THE DATA:
theorem State.settle_reply : (s.settle f r j change).2 =
    (s.verdict f r j.1 (if j.1.code = 0 then j.2.inc else s.conInc f r.contract)).2 := by
  unfold State.settle
  dsimp only
  split <;> rfl

theorem State.settle_status : leAt (s.settle f r j change).2 4 1 = r.judged j.1 ∧ leAt (s.settle f r j change).2 5 1 = j.1.code % 256 := by
  obtain ⟨hst, hcode, -⟩ := s.verdict_results f r j.1 (if j.1.code = 0 then j.2.inc else s.conInc f r.contract)
  rw [State.settle_reply]
  exact ⟨hst, hcode⟩

variable {r j}

theorem State.settle_refused (h : j.1.code ≠ 0 ∨ r.dryRun = true) : (s.settle f r j change).1.con = s.con := by
  rw [State.settle, if_neg (fun hboth => h.elim (fun hc => hc hboth.1) (fun hdry => by rw [hdry] at hboth; cases hboth.2))]
  exact State.con_of_conView (s.verdict_results f r j.1 _).2.2

/-- The state in which an accepted version is written is one with the same contracts. -/
theorem State.settle_accepted (hc : j.1.code = 0) (hdry : r.dryRun = false) : ∃ u : State, u.conView = s.conView ∧
    (s.settle f r j change).1 = u.writeVer j.2 change := by
  refine ⟨_, (s.verdict_results f r j.1 (if j.1.code = 0 then j.2.inc else s.conInc f r.contract)).2.2, ?_⟩
  rw [State.settle, if_pos ⟨hc, by rw [hdry]; rfl⟩]

theorem State.settle_admits (hc : j.1.code = 0) (hdry : r.dryRun = false) (hv : s.vers j.2.body.contract = []) :
    (s.settle f r j false).1.vers j.2.body.contract = [j.2] ∧ (s.settle f r j false).1.conState j.2.body.contract = 1 ∧
      ∀ d, d ≠ j.2.body.contract → (s.settle f r j false).1.vers d = s.vers d := by
  obtain ⟨u, hu, heq⟩ := s.settle_accepted f false hc hdry
  have hvers := State.vers_of_con (State.con_of_conView hu)
  rw [heq]
  refine ⟨?_, u.conState_writeVer_admit j.2, fun d hd => (u.writeVer_vers_of_ne j.2 false hd).trans (hvers d)⟩
  rw [u.writeVer_vers_self, State.versBefore, hvers, hv]
  rfl

theorem State.settle_changes (hc : j.1.code = 0) (hdry : r.dryRun = false) (c : Nat) :
    (s.settle f r j true).1.conState c = s.conState c ∧ (s.settle f r j true).1.vers j.2.body.contract =
      (s.vers j.2.body.contract).map (fun w => if w.until_ = none then { w with until_ := some j.2.from_, till := some j.2.began } else w) ++
        [j.2] := by
  obtain ⟨u, hu, heq⟩ := s.settle_accepted f true hc hdry
  rw [heq]
  refine ⟨(u.conState_writeVer_change j.2 c).trans (State.conState_of_conView hu c), ?_⟩
  rw [u.writeVer_vers_self, State.versBefore_change, State.vers_of_con (State.con_of_conView hu)]

end Settle

end Judged

/-! ### RETIRE and QUERY (R191, R194, R210) -/

section Retire
variable {s : State} {f : Nat} {d : Bytes}

theorem State.conRetire_reserved (h : conReserved d = true) :
    s.conRetire f d = s.conSay (parseCon d) (s.conInc f (parseCon d).contract) 2 := if_pos h

/-- A contract in force may be retired at a timely instant; a dry run ends nothing. -/
theorem State.conRetire_judged (hm : conReserved d = false) (hd : s.conDenied f (parseCon d) false = false)
    (hst : s.conState (parseCon d).contract = 2) (hv : ∀ v ∈ s.vers (parseCon d).contract, v.active = true) :
    s.conRetire f d = (let r := parseCon d
      let cur := s.conInc f r.contract
      if (!s.timingOk r.at_) = true then
        (s.answered 1, conReply r.contract cur 1 rcTiming 0 (s.boundsNow r.contract).1 (s.boundsNow r.contract).2 r.at_)
      else if r.dryRun = true then s.conSay r cur 6
      else ((s.endCon r.contract r.at_).answered 0, conReply r.contract cur 0 0 0 0 0 r.at_)) := by
  rw [State.conRetire]
  dsimp only
  rw [hm, if_neg Bool.false_ne_true, hd, if_neg (by rw [hst]; decide), any_not_active hv, if_neg (by rw [hst]; decide)]

theorem State.conRetire_clauses (hm : conReserved d = false) (hd : s.conDenied f (parseCon d) false = false)
    (hst : s.conState (parseCon d).contract = 2) (hv : ∀ v ∈ s.vers (parseCon d).contract, v.active = true) :
    let r := parseCon d
    let e := s.conRetire f d
    (s.timingOk r.at_ = true → r.dryRun = false → leAt e.2 4 1 = 0 ∧ e.1.conState r.contract = 3 ∧
      e.1.vers r.contract = (s.vers r.contract).map
        (fun w => if w.until_ = none then { w with until_ := some r.at_, till := some (s.instantOf r.at_).toNat } else w)) ∧
    (s.timingOk r.at_ = true → r.dryRun = true → leAt e.2 4 1 = 6 ∧ e.1.con = s.con) ∧
    (s.timingOk r.at_ = false → leAt e.2 4 1 = 1 ∧ leAt e.2 5 1 = rcTiming ∧ e.1.con = s.con) := by
  have heq := State.conRetire_judged hm hd hst hv
  dsimp only at heq ⊢
  rw [heq]
  refine ⟨fun htime hdry => ?_, fun htime hdry => ?_, fun htime => ?_⟩
  · obtain ⟨hstate, hvers⟩ := s.endCon_results (parseCon d).contract (parseCon d).at_
    rw [State.versEnded_eq] at hvers
    rw [htime, hdry, Bool.not_true, if_neg Bool.false_ne_true, if_neg Bool.false_ne_true]
    exact ⟨conReply_status _ _ _ _ _ _ _ _, (State.conState_of_conView (State.answered_conView _ 0) _).trans hstate,
      (State.vers_of_con (State.answered_con _ 0) _).trans hvers⟩
  · rw [htime, hdry, Bool.not_true, if_neg Bool.false_ne_true, if_pos rfl]
    exact ⟨s.conSay_status _ _ 6, s.conSay_con _ _ 6⟩
  · rw [htime, Bool.not_false, if_pos rfl]
    exact ⟨conReply_status _ _ _ _ _ _ _ _, conReply_code _ _ _ _ _ _ _ _, s.answered_con 1⟩

theorem State.conQuery_reserved (h : conReserved d = true) :
    s.conQuery f d = s.conSay (parseCon d) (s.conInc f (parseCon d).contract) 2 := if_pos h

/-- A query changes no contract. -/
theorem State.conQuery_con : (s.conQuery f d).1.con = s.con := by
  unfold State.conQuery
  extract_lets r cur vs shown
  clear_value shown
  split
  · exact s.conSay_con r cur 2
  · split
    · exact s.conSay_con r cur 3
    · split
      · exact s.conSay_con r cur 3
      · exact s.answered_con 0

theorem State.conQuery_absent (hm : conReserved d = false) (hv : s.vers (parseCon d).contract = []) :
    s.conQuery f d = s.conSay (parseCon d) (s.conInc f (parseCon d).contract) 3 := by
  rw [State.conQuery]
  dsimp only
  rw [hm, if_neg Bool.false_ne_true, hv]
  rfl

/-- A query of a contract in force answers its record, then the reply. -/
theorem State.conQuery_inForce {v : ConVer} (hm : conReserved d = false) (hv : s.inForce (parseCon d).contract = some v)
    (hd : s.conDenied f (parseCon d) false = false) :
    ∃ w : Bytes, (s.conQuery f d).2 = conBytes { v.body with inc := v.inc } ++ w ∧ leAt w 4 1 = 0 := by
  have hlast : ((s.vers (parseCon d).contract).filter (fun v => v.active)).getLast? = some v := hv
  refine ⟨_, ?_, conReply_status (parseCon d).contract v.inc 0 0 0
    (s.env.bounds v (fun p => [⟨s.tmBank p, .active⟩])).1 (s.env.bounds v (fun p => [⟨s.tmBank p, .active⟩])).2 v.body.at_⟩
  rw [State.conQuery]
  dsimp only
  rw [hm, if_neg Bool.false_ne_true, hlast]
  dsimp only
  rw [hd, if_neg Bool.false_ne_true]

end Retire

/-! ### RECHECK (R192, R202, R206, R231) -/

section Recheck
variable {s : State} {f : Nat} {d : Bytes}
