-- ==== Sys2Proof/Machine/Term.lean ====
section
/-! DEFINITION. The term word of the Polder engine (Table 3-2) and the opcodes (Table 3-3): decoded by `Term.decode`, written
by `Term.encode`. -/

namespace Sys2Proof

/-- The opcodes of Table 3-3. -/
inductive Op where
  | nop | level | guard | mov | and | or | xor | eq | ne | lt | le | adds | subs | sel | lut
  | sr | rs | rise | fall | ton | tof | tp | ctu | ctd
  deriving DecidableEq, Repr

/-- The value of the OP field (Table 3-3). -/
def Op.code : Op → Nat
  | .nop => 0x00 | .level => 0x01 | .guard => 0x02 | .mov => 0x04 | .and => 0x05 | .or => 0x06 | .xor => 0x07
  | .eq => 0x08 | .ne => 0x09 | .lt => 0x0A | .le => 0x0B | .adds => 0x0C | .subs => 0x0D | .sel => 0x0E | .lut => 0x0F
  | .sr => 0x10 | .rs => 0x11 | .rise => 0x12 | .fall => 0x13 | .ton => 0x14 | .tof => 0x15 | .tp => 0x16
  | .ctu => 0x18 | .ctd => 0x19

/-- The opcode of an OP field; every other value is undefined (R70). -/
def Op.ofCode : Nat → Option Op
  | 0x00 => some .nop | 0x01 => some .level | 0x02 => some .guard | 0x04 => some .mov | 0x05 => some .and
  | 0x06 => some .or | 0x07 => some .xor | 0x08 => some .eq | 0x09 => some .ne | 0x0A => some .lt | 0x0B => some .le
  | 0x0C => some .adds | 0x0D => some .subs | 0x0E => some .sel | 0x0F => some .lut | 0x10 => some .sr
  | 0x11 => some .rs | 0x12 => some .rise | 0x13 => some .fall | 0x14 => some .ton | 0x15 => some .tof
  | 0x16 => some .tp | 0x18 => some .ctu | 0x19 => some .ctd
  | _ => none

/-- A term (Table 3-2). -/
structure Term where
  op    : Op
  dst   : BitVec 18
  srcA  : BitVec 18
  srcB  : BitVec 18
  chain : Bool
  negA  : Bool
  negB  : Bool
  bk    : Bool
  deriving DecidableEq, Repr

/-- The word of a term: OP, DST, SRCA, SRCB and the four flags, the most significant first (Table 3-2). -/
def Term.encode (t : Term) : W64 :=
  BitVec.ofNat 64
    (fld t.op.code 58 6 + fld t.dst.toNat 40 18 + fld t.srcA.toNat 22 18 + fld t.srcB.toNat 4 18 +
      flag t.chain 3 + flag t.negA 2 + flag t.negB 1 + flag t.bk 0)

/-- The term a word spells; none where its OP is undefined (R70). -/
def Term.decode (w : W64) : Option Term :=
  let v := w.toNat
  match Op.ofCode (bits v 58 6) with
  | none => none
  | some op =>
    some { op, dst := BitVec.ofNat 18 (bits v 40 18), srcA := BitVec.ofNat 18 (bits v 22 18),
           srcB := BitVec.ofNat 18 (bits v 4 18), chain := bit v 3, negA := bit v 2, negB := bit v 1, bk := bit v 0 }

/-- The constant index of a term with BK set, and the skip count of a GUARD: SRCB[15:0] (Table 3-2, R77). -/
def Term.constIdx (t : Term) : Nat := t.srcB.toNat % 2 ^ 16

/-- The level number a LEVEL word carries: SRCB[11:0] (R37). -/
def Term.levelNo (t : Term) : Nat := t.srcB.toNat % 2 ^ 12

/-- The opcodes that may carry CHAIN (R73). -/
def Op.mayLink : Op → Bool
  | .mov | .and | .or | .xor | .adds => true
  | _ => false

/-- The opcodes that may close a chain (R73). -/
def Op.mayClose : Op → Bool
  | .and | .or | .xor | .adds | .sel | .ton | .tof | .tp | .ctu | .ctd => true
  | _ => false

/-- The opcodes that must close a chain (R73, R78, Table 3-3). -/
def Op.mustClose : Op → Bool
  | .sel | .ton | .tof | .tp => true
  | _ => false

/-- The timer opcodes. -/
def Op.isTimer : Op → Bool
  | .ton | .tof | .tp => true
  | _ => false

/-- The opcodes whose SRCA names a variable. -/
def Op.usesA : Op → Bool
  | .nop | .level => false
  | _ => true

/-- The opcodes whose SRCB (and BK) names an operand. -/
def Op.usesB : Op → Bool
  | .nop | .level | .guard | .mov | .rise | .fall => false
  | _ => true

/-- The opcodes that have a destination. -/
def Op.usesDst : Op → Bool
  | .nop | .level | .guard => false
  | _ => true

/-- The opcodes for which NEGA is allowed (Table 3-3). -/
def Op.negAOk : Op → Bool
  | .guard | .mov | .and | .or | .xor | .sr | .rs | .ctu | .ctd => true
  | _ => false

/-- The opcodes for which NEGB is allowed (Table 3-3). -/
def Op.negBOk : Op → Bool
  | .and | .or | .xor | .sr | .rs => true
  | _ => false

end Sys2Proof
end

TASK TO COMPLETE: Collect the lines of the records that include the string "BitVec".

TASK OUTPUT:
  dst   : BitVec 18
  srcA  : BitVec 18
  srcB  : BitVec 18
  BitVec.ofNat 64
    some { op, dst := BitVec.ofNat 18 (bits v 40 18), srcA := BitVec.ofNat 18 (bits v 22 18),
           srcB := BitVec.ofNat 18 (bits v 4 18), chain := bit v 3, negA := bit v 2, negB := bit v 1, bk := bit v 0 }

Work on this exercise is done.